_WORK ORDER_
Show every line from the entries that follow which holds the word "macStageDelete".

_SUPPLIED DATA_
# # # #

-- ==== Sys2Proof/Laws/CoreExec.lean ====
section
/-! SUPPORT. For every meaning that leaves the core of the state alone, the lemma that says so of its next state. -/

namespace Sys2Proof.Machine

theorem core_execGateListSet (e : Env) (s : State) {t : State} (h : execGateListSet e s = .next t) : coreOf t = coreOf s := by
  simp only [execGateListSet, Host.Outcome.next.injEq] at h
  subst h
  refine core_runStagedV _ _ _ _ _ _ _ _ _ _ (fun _ => rfl) (fun s => ?_) _
  try dsimp only
  repeat' split
  all_goals (first | with_reducible rfl | (simp; done))

theorem core_execGateEnableOn (e : Env) (s : State) {t : State} (h : execGateEnableOn e s = .next t) : coreOf t = coreOf s := by
  simp only [execGateEnableOn, Host.Outcome.next.injEq] at h
  subst h
  refine core_runStagedV _ _ _ _ _ _ _ _ _ _ (fun _ => rfl) (fun s => ?_) _
  try dsimp only
  repeat' split
  all_goals (first | with_reducible rfl | (simp; done))

theorem core_execGateEnableOff (e : Env) (s : State) {t : State} (h : execGateEnableOff e s = .next t) : coreOf t = coreOf s := by
  simp only [execGateEnableOff, Host.Outcome.next.injEq] at h
  subst h
  repeat' split
  all_goals (first | with_reducible rfl | (simp; done))

theorem core_execGateStatus (e : Env) (s : State) {t : State} (h : execGateStatus e s = .next t) : coreOf t = coreOf s := by
  simp only [execGateStatus, Host.Outcome.next.injEq] at h
  subst h
  repeat' split
  all_goals (first | with_reducible rfl | (simp; done))

theorem core_execGateOverheadSet (e : Env) (s : State) {t : State} (h : execGateOverheadSet e s = .next t) : coreOf t = coreOf s := by
  simp only [execGateOverheadSet, Host.Outcome.next.injEq] at h
  subst h
  repeat' split
  all_goals (first | with_reducible rfl | (simp; done))

theorem core_execGateListStart (p : Nat) (s : State) {t : State} (h : execGateListStart p s = .next t) : coreOf t = coreOf s := by
  unfold execGateListStart at h
  try dsimp only at h
  repeat' split at h
  all_goals
    simp only [Host.Outcome.next.injEq] at h
    subst h
    first | with_reducible rfl | (simp; done) | (repeat' split) <;> simp

theorem core_execGateEntry (p : Nat) (s : State) {t : State} (h : execGateEntry p s = .next t) : coreOf t = coreOf s := by
  unfold execGateEntry at h
  try dsimp only at h
  repeat' split at h
  all_goals
    simp only [Host.Outcome.next.injEq] at h
    subst h
    first | with_reducible rfl | (simp; done) | (repeat' split) <;> simp

theorem core_execHoldAssert (p : Nat) (s : State) {t : State} (h : execHoldAssert p s = .next t) : coreOf t = coreOf s := by
  simp only [execHoldAssert, Host.Outcome.next.injEq] at h
  subst h
  repeat' split
  all_goals (first | with_reducible rfl | (simp; done))

theorem core_execPoolCreate (e : Env) (s : State) {t : State} (h : execPoolCreate e s = .next t) : coreOf t = coreOf s := by
  simp only [execPoolCreate, Host.Outcome.next.injEq] at h
  subst h
  repeat' split
  all_goals (first | with_reducible rfl | (simp; done))
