@[simp] theorem view_flowMinSetSide {μ : StatePart → Bool} (h_buf : μ .buf = true) (_e : Env) (s : State) : view μ (flowMinSetSide _e s) = view μ s := by
  unfold flowMinSetSide
  try dsimp only
  repeat' split
  all_goals (first | with_reducible rfl | (simp [h_buf]; done))

@[simp] theorem view_macStageDelete {μ : StatePart → Bool} (h_tables : μ .tables = true) (e : Env) (s : State) : view μ (macStageDelete e s) = view μ s := by
  unfold macStageDelete
  try dsimp only
  repeat' split
  all_goals (first | with_reducible rfl | (simp [h_tables]; done))

@[simp] theorem view_macAddNow {μ : StatePart → Bool} (h_tables : μ .tables = true) (h_fresh : μ .fresh = true) (e : Env) (s : State) : view μ (macAddNow e s) = view μ s := by
  unfold macAddNow
  try dsimp only
  repeat' split
  all_goals (first | with_reducible rfl | (simp [h_tables, h_fresh]; done))

@[simp] theorem view_ageRestart {μ : StatePart → Bool} (h_tables : μ .tables = true) (old new : Nat) (s : State) : view μ (ageRestart old new s) = view μ s := by
  unfold ageRestart
  try dsimp only
  repeat' split
  all_goals (first | with_reducible rfl | (simp [h_tables]; done))

@[simp] theorem view_learnCfgGlobalSide {μ : StatePart → Bool} (h_tables : μ .tables = true) (_e : Env) (s : State) : view μ (learnCfgGlobalSide _e s) = view μ s := by
  unfold learnCfgGlobalSide
  try dsimp only
  repeat' split
  all_goals (first | with_reducible rfl | (simp [h_tables]; done))

@[simp] theorem view_lagSetSide {μ : StatePart → Bool} (h_tables : μ .tables = true) (e : Env) (s : State) : view μ (lagSetSide e s) = view μ s := by
  unfold lagSetSide
  try dsimp only
  repeat' split
  all_goals (first | with_reducible rfl | (simp [h_tables]; done))

@[simp] theorem view_flowContext {μ : StatePart → Bool} (h_ports : μ .ports = true) (h_slices : μ .slices = true) (h_buf : μ .buf = true) (h_tm : μ .tm = true) (h_flows : μ .flows = true) (h_cap : μ .cap = true) (h_hq : μ .hq = true) (h_pwr : μ .pwr = true) (h_ctr : μ .ctr = true) (h_out : μ .out = true) (f : Nat) (old new : Nat) (s : State) (sl : Nat) : view μ (flowContext f old new s sl) = view μ s := by
  unfold flowContext
  try dsimp only
  repeat' split
  all_goals (first | with_reducible rfl | (simp [h_ports, h_slices, h_buf, h_tm, h_flows, h_cap, h_hq, h_pwr, h_ctr, h_out]; done))

@[simp] theorem view_flowEnabled {μ : StatePart → Bool} (h_ports : μ .ports = true) (h_slices : μ .slices = true) (h_buf : μ .buf = true) (h_tm : μ .tm = true) (h_flows : μ .flows = true) (h_cap : μ .cap = true) (h_hq : μ .hq = true) (h_pwr : μ .pwr = true) (h_ctr : μ .ctr = true) (h_out : μ .out = true) (f : Nat) (s : State) : view μ (flowEnabled f s) = view μ s := by
  unfold flowEnabled
  try dsimp only
  repeat' split
  all_goals (first | with_reducible rfl | (simp [h_ports, h_slices, h_buf, h_tm, h_flows, h_cap, h_hq, h_pwr, h_ctr, h_out]; done))

@[simp] theorem view_mirrorAgain {μ : StatePart → Bool} (h_slices : μ .slices = true) (h_flows : μ .flows = true) (f : Nat) (x : FlowCfg) (s : State) : view μ (mirrorAgain f x s) = view μ s := by
  unfold mirrorAgain
  try dsimp only
  repeat' split
  all_goals (first | with_reducible rfl | (simp [h_slices, h_flows]; done))

@[simp] theorem view_flowSettle {μ : StatePart → Bool} (h_ports : μ .ports = true) (h_slices : μ .slices = true) (h_buf : μ .buf = true) (h_tm : μ .tm = true) (h_flows : μ .flows = true) (h_cap : μ .cap = true) (h_hq : μ .hq = true) (h_pwr : μ .pwr = true) (h_ctr : μ .ctr = true) (h_out : μ .out = true) (f : Nat) (old new : Option FlowCfg) (s : State) : view μ (flowSettle f old new s) = view μ s := by
  unfold flowSettle
  try dsimp only
  repeat' split
  all_goals (first | with_reducible rfl | (simp [h_ports, h_slices, h_buf, h_tm, h_flows, h_cap, h_hq, h_pwr, h_ctr, h_out]; done))

@[simp] theorem view_flowFlip {μ : StatePart → Bool} (h_ports : μ .ports = true) (h_slices : μ .slices = true) (h_buf : μ .buf = true) (h_tm : μ .tm = true) (h_flows : μ .flows = true) (h_cap : μ .cap = true) (h_hq : μ .hq = true) (h_pwr : μ .pwr = true) (h_ctr : μ .ctr = true) (h_out : μ .out = true) (f : Nat) (s : State) : view μ (flowFlip f s) = view μ s := by
  unfold flowFlip
  try dsimp only
  repeat' split
  all_goals (first | with_reducible rfl | (simp [h_ports, h_slices, h_buf, h_tm, h_flows, h_cap, h_hq, h_pwr, h_ctr, h_out]; done))

@[simp] theorem view_flowAddSide {μ : StatePart → Bool} (h_ports : μ .ports = true) (h_slices : μ .slices = true) (h_buf : μ .buf = true) (h_tm : μ .tm = true) (h_flows : μ .flows = true) (h_cap : μ .cap = true) (h_hq : μ .hq = true) (h_pwr : μ .pwr = true) (h_ctr : μ .ctr = true) (h_out : μ .out = true) (e : Env) (s : State) : view μ (flowAddSide e s) = view μ s := by
  unfold flowAddSide
  try dsimp only
  repeat' split
  all_goals (first | with_reducible rfl | (simp [h_ports, h_slices, h_buf, h_tm, h_flows, h_cap, h_hq, h_pwr, h_ctr, h_out]; done))

@[simp] theorem view_flowModifySide {μ : StatePart → Bool} (h_ports : μ .ports = true) (h_slices : μ .slices = true) (h_buf : μ .buf = true) (h_tm : μ .tm = true) (h_flows : μ .flows = true) (h_cap : μ .cap = true) (h_hq : μ .hq = true) (h_pwr : μ .pwr = true) (h_ctr : μ .ctr = true) (h_out : μ .out = true) (e : Env) (s : State) : view μ (flowModifySide e s) = view μ s := by
  unfold flowModifySide
  try dsimp only
  repeat' split
  all_goals (first | with_reducible rfl | (simp [h_ports, h_slices, h_buf, h_tm, h_flows, h_cap, h_hq, h_pwr, h_ctr, h_out]; done))

@[simp] theorem view_flowDeleteSide {μ : StatePart → Bool} (h_ports : μ .ports = true) (h_slices : μ .slices = true) (h_buf : μ .buf = true) (h_tm : μ .tm = true) (h_flows : μ .flows = true) (h_cap : μ .cap = true) (h_hq : μ .hq = true) (h_pwr : μ .pwr = true) (h_ctr : μ .ctr = true) (h_out : μ .out = true) (e : Env) (s : State) : view μ (flowDeleteSide e s) = view μ s := by
  unfold flowDeleteSide
  try dsimp only
  repeat' split
  all_goals (first | with_reducible rfl | (simp [h_ports, h_slices, h_buf, h_tm, h_flows, h_cap, h_hq, h_pwr, h_ctr, h_out]; done))

@[simp] theorem view_flowNow {μ : StatePart → Bool} (h_bank0 : μ .bank0 = true) (h_bank1 : μ .bank1 = true) (h_ports : μ .ports = true) (h_slices : μ .slices = true) (h_buf : μ .buf = true) (h_tm : μ .tm = true) (h_gate : μ .gate = true) (h_flows : μ .flows = true) (h_cap : μ .cap = true) (h_hq : μ .hq = true) (h_irq : μ .irq = true) (h_pwr : μ .pwr = true) (h_ctr : μ .ctr = true) (h_out : μ .out = true) (h_fresh : μ .fresh = true) (i : Instr) (f : Nat) (s : State) : view μ (flowNow i f s) = view μ s := by
  unfold flowNow
  try dsimp only
  repeat' split
  all_goals (first | with_reducible rfl | (simp [h_bank0, h_bank1, h_ports, h_slices, h_buf, h_tm, h_gate, h_flows, h_cap, h_hq, h_irq, h_pwr, h_ctr, h_out, h_fresh]; done))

# # # #

_TASK ANSWER_
@[simp] theorem view_macStageDelete {μ : StatePart → Bool} (h_tables : μ .tables = true) (e : Env) (s : State) : view μ (macStageDelete e s) = view μ s := by
  unfold macStageDelete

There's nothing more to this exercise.